● **Activity**
Of the entries below, return only those lines from the line with "0, and otherwise" to the line with "level, and drives", exactly, both included.

(Input Opens)

/-- R89 to R92: a frame start emits a pulse whose width is the servo shadow where that is within SlewStep or SlewStep is
0, and otherwise the last width moved toward it by the whole SlewStep; the pulse's end drives SRV low. The servo shadow
of an axle target lies within ServoMin to ServoMax, and is ServoCentre plus the truncated product, less it with
ServoReverse, where that lies within them. -/
def Obligations.ServoFrame : Prop :=
  ∀ (s : State) (left : Int), isAxle s = true → s.ctl.station = .run → s.steer.frameTimer = some left → 0 ≤ slewStep s →
    (∃ t, exec .servoFrameTimerExpiry s = .next t ∧ t = { s with steer := { s.steer with
        output := t.steer.output, srv := true, frameTimer := t.steer.frameTimer, pulseTimer := t.steer.pulseTimer } } ∧
      (slewStep s = 0 → t.steer.output = s.steer.shadow) ∧
      ((s.steer.shadow - s.steer.output).natAbs ≤ (slewStep s).toNat → t.steer.output = s.steer.shadow) ∧
      (0 < slewStep s → s.steer.output + slewStep s < s.steer.shadow → t.steer.output = s.steer.output + slewStep s) ∧
      (0 < slewStep s → s.steer.shadow + slewStep s < s.steer.output → t.steer.output = s.steer.output - slewStep s) ∧
      (0 ≤ left → t.steer.pulseTimer = some t.steer.output ∧ t.steer.frameTimer = some (framePeriod s))) ∧
    exec .servoPulseEnd s = .next { s with steer := { s.steer with srv := false, pulseTimer := none } } ∧
    (∀ t : Int, servoMin s ≤ servoMax s → servoMin s ≤ servoWidth s t ∧ servoWidth s t ≤ servoMax s ∧
      (let offset := Int.tdiv (t * servoThrow s) 1000
      (servoReverse s = 0 → servoMin s ≤ servoCentre s + offset → servoCentre s + offset ≤ servoMax s →
        servoWidth s t = servoCentre s + offset) ∧
      (servoReverse s = 1 → servoMin s ≤ servoCentre s - offset → servoCentre s - offset ≤ servoMax s →
        servoWidth s t = servoCentre s - offset)))

/-! ### Traction -/

/-- R96, R97, R104, R105: a period start takes the lesser of MotorLimit and the grant of the station's tier as the trip
level, and drives only where that grant is above 0. A sensed current above the trip level while the driving high gate
is on turns that gate off for the rest of the period, leaves the low gate of the other leg on, and counts the period;
a period already cut, one without an on-time, and a current that is not above change nothing. On WINCH the grant of the
states counted in no tier is 0: log 12. That the on-time is judged by the period's pattern is log 14, and that the
selection made at the period start reaches the gates at that same period start is log 39 (DESIGN CHOICE). -/
def Obligations.TripLevelLimits : Prop :=
  ∀ (s : State), s.ctl.station = .run → bridgeInUse s = true →
    (s.bridge.periodTimer = true → ∃ t, exec .periodStart s = .next t ∧ t = { s with bridge := t.bridge, lamp := t.lamp } ∧
      t.bridge.tripLevel = min (motorLimit s) (tierGrant s) ∧ t.bridge.cut = false ∧
      t.bridge.applied = t.bridge.shadow ∧ t.bridge.applied.state = t.bridge.driveState ∧
      (tierGrant s = 0 → t.bridge.driveState ≠ .driveFwd ∧ t.bridge.driveState ≠ .driveRev)) ∧
    (∀ i : Current,
      let above := s.bridge.tripLevel < i.whole ∨ (i.whole = s.bridge.tripLevel ∧ i.above = true)
      let onTime := (s.bridge.applied.state = .driveFwd ∨ s.bridge.applied.state = .driveRev) ∧ s.bridge.applied.duty ≠ 0
      (onTime → above → s.bridge.cut = false → ∃ t, exec (.cycleLimit i) s = .next t ∧
        t = { s with bridge := { s.bridge with cut := true, limited := min (s.bridge.limited + 1) 65535 } } ∧
        gatesOf t.bridge = ⟨0, (gatesOf s.bridge).braLow, 0, (gatesOf s.bridge).brbLow⟩ ∧
        ((gatesOf t.bridge).braLow = 1000 ∨ (gatesOf t.bridge).brbLow = 1000)) ∧
      ((¬ onTime ∨ ¬ above ∨ s.bridge.cut = true) → exec (.cycleLimit i) s = .next s))

/-- R102, R103, R105, R120, R123, R127: a duty step in RUN takes the bridge current figure. On an axle station the
output duty of a DRIVE state, 0 at its entry, becomes its target where that is within RampStep and otherwise moves
toward it by the whole RampStep; the target is d, in DRIVE-FWD the lesser of d and the assist cap in force. In every
other drive state the output duty is 0. That the selection comes before the ramp, and that the driven timer restarts by the
output duty after the move, is log 40 (DESIGN CHOICE). On WINCH a duty step advances the haul ramp, and with it the tension index and
the stall timer, and d is the duty commanded. -/
def Obligations.DutyStepRamps : Prop :=
  ∀ (s : State) (samples : List Int), s.ctl.station = .run → bridgeInUse s = true → ∃ t,
    exec (.dutyStep samples) s = .next t ∧ t = { s with bridge := t.bridge, lamp := t.lamp, winch := t.winch } ∧
      t.bridge.current = min 255 ((samples.map Int.natAbs).sum / samples.length) ∧
      (isAxle s = true → t.winch = s.winch ∧ t.bridge.d = s.bridge.d ∧
        (¬ t.bridge.driveState = .driveFwd → ¬ t.bridge.driveState = .driveRev → t.bridge.outDuty = 0) ∧
        ((t.bridge.driveState = .driveFwd ∨ t.bridge.driveState = .driveRev) → 0 ≤ rampStep s →
          let start := if t.bridge.driveState = s.bridge.driveState then s.bridge.outDuty else 0
          let target := if t.bridge.driveState = .driveFwd then
              (match s.bridge.assist with
                | some cap => min s.bridge.d cap
                | none => s.bridge.d)
            else s.bridge.d
          ((target - start).natAbs ≤ (rampStep s).toNat → t.bridge.outDuty = target) ∧
          (start + rampStep s < target → t.bridge.outDuty = start + rampStep s) ∧
          (target + rampStep s < start → t.bridge.outDuty = start - rampStep s) ∧
          (t.bridge.outDuty ≠ 0 → t.bridge.drivenTimer = some 1000) ∧ t.bridge.applied = s.bridge.applied ∧
          t.bridge.shadow = ⟨t.bridge.driveState, t.bridge.outDuty.natAbs, 0⟩)) ∧
      (roleIs s .winch = true → t.bridge.d = (winchDrive t).2 ∧
        (s.winch.state = .haul → t.winch = { s.winch with
          ramp := s.winch.ramp.map fun m => min 200 (m + 1)
          tension := tensionIndex (stallLevel s) (freeRun s) t.bridge.current
          stallTimer := (if t.bridge.current < stallLevel s then none
            else some (s.winch.stallTimer.getD (stallTime s))) }) ∧
        (s.winch.state = .payout → t.winch = { s.winch with
          stallTimer := (if t.bridge.current < stallLevel s then none
            else some (s.winch.stallTimer.getD (stallTime s))) }) ∧
        (s.winch.state ≠ .haul → s.winch.state ≠ .payout → t.winch = s.winch))

/-- R106, R108, R126: a one-shot trip, the sensed current above MotorTrip while a gate is on, turns every gate off,
counts and records; within the window it latches and records that too, outside it the window starts; on WINCH the trip
hold-off is set and HAUL, PAYOUT and STARVED go to HOLD. With every gate off, or a current that is not above, nothing
changes. That a gate is on is judged by the period's pattern: log 14. -/
def Obligations.OneShotTripOpens : Prop :=
  ∀ (s : State) (i : Current), s.ctl.station = .run → bridgeInUse s = true →
    let above := motorTrip s < i.whole ∨ (i.whole = motorTrip s ∧ i.above = true)
    ((gatesOf s.bridge = {} ∨ ¬ above) → exec (.oneShotTrip i) s = .next s) ∧
    (gatesOf s.bridge ≠ {} → above → ∃ t, exec (.oneShotTrip i) s = .next t ∧
      t = { s with
          bridge := t.bridge, ctl := t.ctl, log := t.log, winch := t.winch, lamp := t.lamp, port := t.port,
          latest := t.latest } ∧
      t.bridge.applied = {} ∧ gatesOf t.bridge = {} ∧ t.bridge.outDuty = 0 ∧
      t.bridge.tripCount = min (s.bridge.tripCount + 1) 255 ∧
      t.bridge.sinceTrip = some 0 ∧ t.ctl.faults.bridgeTrip = true ∧
      (s.bridge.windowTimer = none → t.bridge.windowTimer = some 10000 ∧
        (s.bridge.latched = false → t.bridge.driveState = .tripped) ∧
        t.log.entries.getLast? = some ⟨.bridgeTrip, s.log.clock, 0⟩ ∧ t.ctl.faults.bridgeLatched = s.ctl.faults.bridgeLatched) ∧
      (s.bridge.windowTimer.isSome = true → t.bridge.windowTimer = none ∧ t.bridge.latched = true ∧
        t.bridge.driveState = .latched ∧ t.ctl.faults.bridgeLatched = true ∧
        t.log.entries.getLast? = some ⟨.bridgeLatched, s.log.clock, 0⟩ ∧
        ⟨.bridgeTrip, s.log.clock, 0⟩ ∈ t.log.entries) ∧
      (roleIs s .winch = true → t.winch.holdOff = true ∧
        (s.winch.state.working = true → s.winch.state ≠ .stalled → t.winch.state = .hold)))

/-- R101, R107, R108, R110: the dwell's expiry makes the pending sign the last driven sign, or the sign of the DRIVE
state it then enters; it starts no new dwell where a running dwell's pending sign is the sign of every non-zero d, a
rule that every step keeps. The re-arm's expiry ends TRIPPED; the window's and the driven timer's expiry stop those
timers, and BRAKING is clear after the latter. -/
def Obligations.BridgeTimersExpire : Prop :=
  (∀ s t : State, dwellSafe s = true → step s = .next t → dwellSafe t = true) ∧
  ∀ (s : State), s.ctl.station = .run →
    (isAxle s = true → s.bridge.dwellTimer.isSome = true → s.bridge.driveState = .dwell →
      s.bridge.pendingSign.isSome = true → (s.bridge.d = 0 ∨ signOf s.bridge.d = s.bridge.pendingSign) →
      ∃ t, exec .dwellTimerExpiry s = .next t ∧ t = { s with bridge := t.bridge, lamp := t.lamp } ∧
      t.bridge.pendingSign = none ∧ t.bridge.dwellTimer = none ∧
      (t.bridge.driveState = .driveFwd → t.bridge.lastSign = some .plus) ∧
      (t.bridge.driveState = .driveRev → t.bridge.lastSign = some .minus) ∧
      (t.bridge.driveState = .brake → t.bridge.lastSign = s.bridge.pendingSign)) ∧
    (bridgeInUse s = true → s.bridge.tripped = true → s.bridge.latched = false → s.bridge.rearmTimer.isSome = true →
      ∃ t, exec .rearmTimerExpiry s = .next t ∧ t = { s with bridge := t.bridge, lamp := t.lamp, winch := t.winch } ∧
        t.bridge.tripped = false ∧ t.bridge.rearmTimer = none ∧
        t.bridge.driveState ≠ .tripped) ∧
    exec .windowTimerExpiry s = .next { s with bridge := { s.bridge with windowTimer := none } } ∧
    (∃ t, exec .drivenTimerExpiry s = .next t ∧ t = { s with bridge := { s.bridge with drivenTimer := none }, lamp := t.lamp } ∧
      brakingFlag t = false)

(Input Closes)

● **Solution to this problem**
0, and otherwise the last width moved toward it by the whole SlewStep; the pulse's end drives SRV low. The servo shadow
of an axle target lies within ServoMin to ServoMax, and is ServoCentre plus the truncated product, less it with
ServoReverse, where that lies within them. -/
def Obligations.ServoFrame : Prop :=
  ∀ (s : State) (left : Int), isAxle s = true → s.ctl.station = .run → s.steer.frameTimer = some left → 0 ≤ slewStep s →
    (∃ t, exec .servoFrameTimerExpiry s = .next t ∧ t = { s with steer := { s.steer with
        output := t.steer.output, srv := true, frameTimer := t.steer.frameTimer, pulseTimer := t.steer.pulseTimer } } ∧
      (slewStep s = 0 → t.steer.output = s.steer.shadow) ∧
      ((s.steer.shadow - s.steer.output).natAbs ≤ (slewStep s).toNat → t.steer.output = s.steer.shadow) ∧
      (0 < slewStep s → s.steer.output + slewStep s < s.steer.shadow → t.steer.output = s.steer.output + slewStep s) ∧
      (0 < slewStep s → s.steer.shadow + slewStep s < s.steer.output → t.steer.output = s.steer.output - slewStep s) ∧
      (0 ≤ left → t.steer.pulseTimer = some t.steer.output ∧ t.steer.frameTimer = some (framePeriod s))) ∧
    exec .servoPulseEnd s = .next { s with steer := { s.steer with srv := false, pulseTimer := none } } ∧
    (∀ t : Int, servoMin s ≤ servoMax s → servoMin s ≤ servoWidth s t ∧ servoWidth s t ≤ servoMax s ∧
      (let offset := Int.tdiv (t * servoThrow s) 1000
      (servoReverse s = 0 → servoMin s ≤ servoCentre s + offset → servoCentre s + offset ≤ servoMax s →
        servoWidth s t = servoCentre s + offset) ∧
      (servoReverse s = 1 → servoMin s ≤ servoCentre s - offset → servoCentre s - offset ≤ servoMax s →
        servoWidth s t = servoCentre s - offset)))

/-! ### Traction -/

/-- R96, R97, R104, R105: a period start takes the lesser of MotorLimit and the grant of the station's tier as the trip
level, and drives only where that grant is above 0. A sensed current above the trip level while the driving high gate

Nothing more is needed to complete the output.